Every line of the material below in which "encoding" shows up is to be located and copied.

- _Source material_:
[Start of Attachment]

-- ==== Sys2Proof/Laws/PerInstr.lean ====
section
/-! SUPPORT. What holds of every instruction as syntax: the last word of its encoding is an operation word (R199, R200). -/

namespace Sys2Proof.Laws

/-- Every word builder puts its operation number in place. -/
@[simp] theorem rRIg_op (fits5 : Bool) (page op : Nat) (o : RI) : (rRIg fits5 page op o).op = op := by
  unfold rRIg; split <;> rfl

@[simp] theorem rAT_op (page op : Nat) (o : AT) : (rAT page op o).op = op := by
  rfl

@[simp] theorem rAmor_op (page op : Nat) (o : AmorOp) : (rAmor page op o).op = op := by
  rfl

@[simp] theorem rBC_op (page op : Nat) (o : BC) : (rBC page op o).op = op := by
  rfl

@[simp] theorem rBF_op (page op : Nat) (o : BFOp) : (rBF page op o).op = op := by
  rfl

@[simp] theorem rBZ_op (page op : Nat) (o : BZ) : (rBZ page op o).op = op := by
  rfl

@[simp] theorem rCpy_op (page op : Nat) (o : CpyOp) : (rCpy page op o).op = op := by
  rfl

@[simp] theorem rCpyc_op (page op : Nat) (o : CpycOp) : (rCpyc page op o).op = op := by
  rfl

@[simp] theorem rCpyr_op (page op : Nat) (o : CpyrOp) : (rCpyr page op o).op = op := by
  rfl

@[simp] theorem rCpyx_op (page op : Nat) (o : CpyIdxOp) : (rCpyx page op o).op = op := by
  rfl

@[simp] theorem rCvt_op (kreg : Bool) (page op : Nat) (o : CvtOp) : (rCvt kreg page op o).op = op := by
  rfl

@[simp] theorem rD_op (page op : Nat) (d : Reg) : (rD page op d).op = op := by
  rfl

@[simp] theorem rF_op (page op : Nat) (o : FOp) : (rF page op o).op = op := by
  unfold rF; split <;> rfl

@[simp] theorem rFcmp_op (page op : Nat) (o : FCmpOp) : (rFcmp page op o).op = op := by
  rfl

@[simp] theorem rFred_op (page op : Nat) (o : FRedOp) : (rFred page op o).op = op := by
  rfl

@[simp] theorem rFun_op (page op : Nat) (o : FUnOp) : (rFun page op o).op = op := by
  rfl

@[simp] theorem rIM_op (page op : Nat) (o : IM) : (rIM page op o).op = op := by
  rfl

@[simp] theorem rIMu_op (page op : Nat) (o : IM) : (rIMu page op o).op = op := by
  unfold rIMu; split <;> rfl

@[simp] theorem rMEM_op (page op : Nat) (o : MEM) : (rMEM page op o).op = op := by
  rfl

@[simp] theorem rMma_op (page op : Nat) (o : MmaOp) : (rMma page op o).op = op := by
  rfl

@[simp] theorem rMsg_op (chunk : Bool) (page op : Nat) (o : MsgOp) : (rMsg chunk page op o).op = op := by
  rfl

@[simp] theorem rN_op (page op : Nat) : (rN page op).op = op := by
  rfl

@[simp] theorem rPutr_op (page op : Nat) (o : PutOp) : (rPutr page op o).op = op := by
  rfl

@[simp] theorem rPutv_op (page op : Nat) (o : PutOp) : (rPutv page op o).op = op := by
  rfl

@[simp] theorem rRI_op (page op : Nat) (o : RI) : (rRI page op o).op = op := by
  simp [rRI]

@[simp] theorem rRIu_op (page op : Nat) (o : RI) : (rRIu page op o).op = op := by
  simp [rRIu]

@[simp] theorem rRR_op (page op : Nat) (o : RR) : (rRR page op o).op = op := by
  rfl

@[simp] theorem rRRR_op (page op : Nat) (o : RRR) : (rRRR page op o).op = op := by
  unfold rRRR; split <;> rfl

@[simp] theorem rRW_op (stale : Bool) (page op : Nat) (o : RW) : (rRW stale page op o).op = op := by
  rfl

@[simp] theorem rResume_op (page op : Nat) (o : ResumeOp) : (rResume page op o).op = op := by
  rfl

@[simp] theorem rSys_op (page op : Nat) (o : SysOp) : (rSys page op o).op = op := by
  rfl

@[simp] theorem rSyscall_op (page op : Nat) (o : SyscallOp) : (rSyscall page op o).op = op := by
  unfold rSyscall; split <;> rfl

@[simp] theorem rV_op (page op : Nat) (o : VOp) : (rV page op o).op = op := by
  unfold rV; split <;> rfl

@[simp] theorem rVcmp_op (page op : Nat) (o : VCmpOp) : (rVcmp page op o).op = op := by
  rfl

@[simp] theorem rVidx_op (ctl : Bool) (page op : Nat) (o : VIdxOp) : (rVidx ctl page op o).op = op := by
  rfl

@[simp] theorem rVmov_op (idx : Bool) (page op : Nat) (o : VMovOp) : (rVmov idx page op o).op = op := by
  rfl

@[simp] theorem rVpack_op (page op : Nat) (o : CvtOp) : (rVpack page op o).op = op := by
  unfold rVpack; split <;> rfl

@[simp] theorem rVred_op (page op : Nat) (o : VRedOp) : (rVred page op o).op = op := by
  rfl

@[simp] theorem rVshuf_op (page op : Nat) (o : VCmpOp) : (rVshuf page op o).op = op := by
  rfl

@[simp] theorem rZred_op (page op : Nat) (o : ZRedOp) : (rZred page op o).op = op := by
  rfl

@[simp] theorem rZscale_op (page op : Nat) (o : ZScaleOp) : (rZscale page op o).op = op := by
  rfl

/-- The last word of a group is its operation word, and an operation number below 56 is no prefix. -/
theorem last_word (r : Raw) (h : r.op < 56) (w : Half) (hw : r.words.getLast? = some w) : isPrefixWord w = false := by
  have e : w = (BitVec.ofNat 6 r.op ++ r.d ++ r.s : BitVec 16) := by
    simpa [Raw.words] using hw.symm
  subst e
  have key : ∀ o : Fin 56, (BitVec.ofNat 6 o.val).extractLsb' 3 3 ≠ 7#3 := by decide
  have k := key ⟨r.op, h⟩
  have e2 : (BitVec.ofNat 6 r.op ++ r.d ++ r.s : BitVec 16).extractLsb' 13 3 = (BitVec.ofNat 6 r.op).extractLsb' 3 3 := by
    apply BitVec.eq_of_getElem_eq
    intro i hi
    simp only [BitVec.getElem_extractLsb', BitVec.getLsbD_append]
    have a : ¬ 13 + i < 5 := by omega
    have b : ¬ 13 + i - 5 < 5 := by omega
    have c : 13 + i - 5 - 5 = 3 + i := by omega
    simp [a, b, c]
  unfold isPrefixWord
  rw [e2]
  exact beq_false_of_ne k

/-- An encoding, where there is one, ends in an operation word. -/
def Encodes.Statement (i : Instr) : Prop := ∀ w : Half, (encode i).getLast? = some w → isPrefixWord w = false

theorem encodes_of_raw (i : Instr) (r : Raw) (hr : i.raw = some r) (h : r.op < 56) : Encodes.Statement i := by
  intro w hw
  unfold encode at hw
  rw [hr] at hw
  exact last_word r h w hw

theorem encodes_of_none (i : Instr) (hr : i.raw = none) : Encodes.Statement i := by
  intro w hw
  unfold encode at hw
  rw [hr] at hw
  exact absurd hw (by simp)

[End of Attachment]

- _Reply to the exercise_:
/-! SUPPORT. What holds of every instruction as syntax: the last word of its encoding is an operation word (R199, R200). -/
/-- An encoding, where there is one, ends in an operation word. -/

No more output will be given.